WHAT THIS TASK INVOLVES:
Copy the lines exactly as they appear, starting with the first line of the records and ending with the line that contains "structure State where".

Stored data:
-- ==== Sys2Proof/Machine/State.lean ====
section
/-! DEFINITION. The state of the core: every element of `10_state.md` R41, and the port the host drives
(`30_encoding.md` R70, `92_eei_decisions.md` D2). Then the result codes of `60_exceptions.md` R210, the reasons a step
can stop, and the state after reset (`70_reset_and_hazards.md` R241). -/

namespace Sys2Proof.Machine

/-- The errors an operation can raise (R210). -/
inductive ErrorCode where
  | invalidKeyLength
  | invalidNonceLength
  | noSession
  | noMessage
  | overflowError
  | illegalCommand
  deriving DecidableEq, Repr

/-- What can arrive at the core from outside: one transaction, presented with `rst = 0` (R70), or reset (R240).
`reset t` is `rst = 1` at one or more clock edges, with the transaction `t`, if any, presented or held meanwhile:
it is ignored or aborted, and never completes (R240, R242). -/
inductive HostInput where
  | transact (t : Transaction)
  | reset (t : Option Transaction)
  deriving DecidableEq, Repr

/-- What the core's side of the port shows at the end of a step (D2, R240; log entry 5). -/
inductive BusOut where
  /-- No transaction was presented, so none completed. -/
  | idle
  /-- `rst = 1`: `ready = 0` and `rdata = 0` (R240). -/
  | inReset
  /-- A write completed: `ready = 1`; `rdata` has no meaning. -/
  | writeDone
  /-- A read completed: `ready = 1` and the value is on `rdata`. -/
  | readDone (rdata : Word)
  deriving DecidableEq, Repr

/-- `ready`, where the spec gives it. -/
def BusOut.ready : BusOut → Option Bool
  | .idle => none
  | .inReset => some false
  | .writeDone => some true
  | .readDone _ => some true

/-- `rdata`, where the spec gives it. -/
def BusOut.rdata : BusOut → Option Word
  | .idle => none
  | .inReset => some 0
  | .writeDone => none
  | .readDone v => some v

/-- The state of the core. The names are the spec's, in lower case; `S` and `X` keep theirs. -/
structure State where
  /-- The cipher state: constants `S[0..4)`, key `S[4..12)`, block counter `S[12]`, nonce `S[13..16)` (R20). -/
  S : Vector Word 16
  /-- The block engine's working buffer, internal (R26). -/
  X : Vector Word 16
  /-- The single rounds done on X, 0 to 20, internal (R27). -/
  round : Fin 21
  /-- The keystream block (R28). -/
  ks : Vector Byte 64
  /-- The index of the next unused keystream byte, 0 to 64 (R28). -/
  ksptr : Fin 65
  /-- The staged key bytes (R29). -/
  keybuf : Vector Byte 32
  /-- The key bytes written since the last clear, saturating at 63 (R29). -/
  keycnt : BitVec 6
  /-- The staged nonce bytes (R30). -/
  noncebuf : Vector Byte 12
  /-- The nonce bytes written since the last clear, saturating at 63 (R30). -/
  noncecnt : BitVec 6
  /-- A session exists (R31). -/
  sess : Bool
  /-- A message is open (R32). -/
  msg : Bool
  /-- Sticky: the block counter has wrapped (R33). -/
  ctrwrap : Bool
  /-- Sticky: an error was raised (R34). -/
  errf : Bool
  /-- The result code of the last CMD, DATA_B or DATA_W write (R35). -/
  result : BitVec 4
  /-- CTRL bit 0, the overflow policy (R37). -/
  ovffail : Bool
  /-- The output of the last successful data write (R38). -/
  dout : Word
  /-- The port: what the last step showed the host (D2). -/
  bus : BusOut
  /-- The port: what the host still has to present, first to come first (R64, R260). -/
  inputs : List HostInput
  /-- Whether reset has been asserted since power-on (R243). -/
  resetDone : Bool
  /-- The MODEL's own: how many free values X has taken (log entry 1). -/
  xDraws : Nat
  deriving DecidableEq, Repr

/-- The core has no fault: no transaction hangs it or stops it, an error is recorded and the core accepts the next
transaction (R71, R211, R217). So no step raises one, and the type has no constructor. -/
inductive Fault where
  deriving DecidableEq, Repr

/-- Why the model has no meaning for a step. -/
inductive Refusal where
  /-- An instruction that has no meaning yet, raised by an arm of `exec`. No arm raises it. Safe. -/
  | notModelled (mnemonic : String)
  /-- A transaction presented before the first reset after power-on, raised by `step`: the state is unspecified then
  and the spec has the model refuse it (R243, I1). Safe. -/
  | beforeFirstReset
  deriving DecidableEq, Repr

/-- What a step or a meaning answers. -/
abbrev Outcome := Host.Outcome State Fault Refusal

/-- The state after reset: the values of R241. X is unspecified there and 0 here (log entry 2); the port shows what it
shows while `rst = 1`, and nothing has been presented yet. -/
def State.reset : State where
  S := Vector.replicate 16 0
  X := Vector.replicate 16 0
  round := 0
  ks := Vector.replicate 64 0
  ksptr := 64
  keybuf := Vector.replicate 32 0
  keycnt := 0
  noncebuf := Vector.replicate 12 0
  noncecnt := 0
  sess := false
  msg := false
  ctrwrap := false
  errf := false
  result := 0
  ovffail := false
  dout := 0
  bus := .inReset
  inputs := []
  resetDone := true
  xDraws := 0

end Sys2Proof.Machine
end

PROBLEM SOLUTION:
-- ==== Sys2Proof/Machine/State.lean ====
section
/-! DEFINITION. The state of the core: every element of `10_state.md` R41, and the port the host drives
(`30_encoding.md` R70, `92_eei_decisions.md` D2). Then the result codes of `60_exceptions.md` R210, the reasons a step
can stop, and the state after reset (`70_reset_and_hazards.md` R241). -/

namespace Sys2Proof.Machine

/-- The errors an operation can raise (R210). -/
inductive ErrorCode where
  | invalidKeyLength
  | invalidNonceLength
  | noSession
  | noMessage
  | overflowError
  | illegalCommand
  deriving DecidableEq, Repr

/-- What can arrive at the core from outside: one transaction, presented with `rst = 0` (R70), or reset (R240).
`reset t` is `rst = 1` at one or more clock edges, with the transaction `t`, if any, presented or held meanwhile:
it is ignored or aborted, and never completes (R240, R242). -/
inductive HostInput where
  | transact (t : Transaction)
  | reset (t : Option Transaction)
  deriving DecidableEq, Repr

/-- What the core's side of the port shows at the end of a step (D2, R240; log entry 5). -/
inductive BusOut where
  /-- No transaction was presented, so none completed. -/
  | idle
  /-- `rst = 1`: `ready = 0` and `rdata = 0` (R240). -/
  | inReset
  /-- A write completed: `ready = 1`; `rdata` has no meaning. -/
  | writeDone
  /-- A read completed: `ready = 1` and the value is on `rdata`. -/
  | readDone (rdata : Word)
  deriving DecidableEq, Repr

/-- `ready`, where the spec gives it. -/
def BusOut.ready : BusOut → Option Bool
  | .idle => none
  | .inReset => some false
  | .writeDone => some true
  | .readDone _ => some true

/-- `rdata`, where the spec gives it. -/
def BusOut.rdata : BusOut → Option Word
  | .idle => none
  | .inReset => some 0
  | .writeDone => none
  | .readDone v => some v

/-- The state of the core. The names are the spec's, in lower case; `S` and `X` keep theirs. -/
structure State where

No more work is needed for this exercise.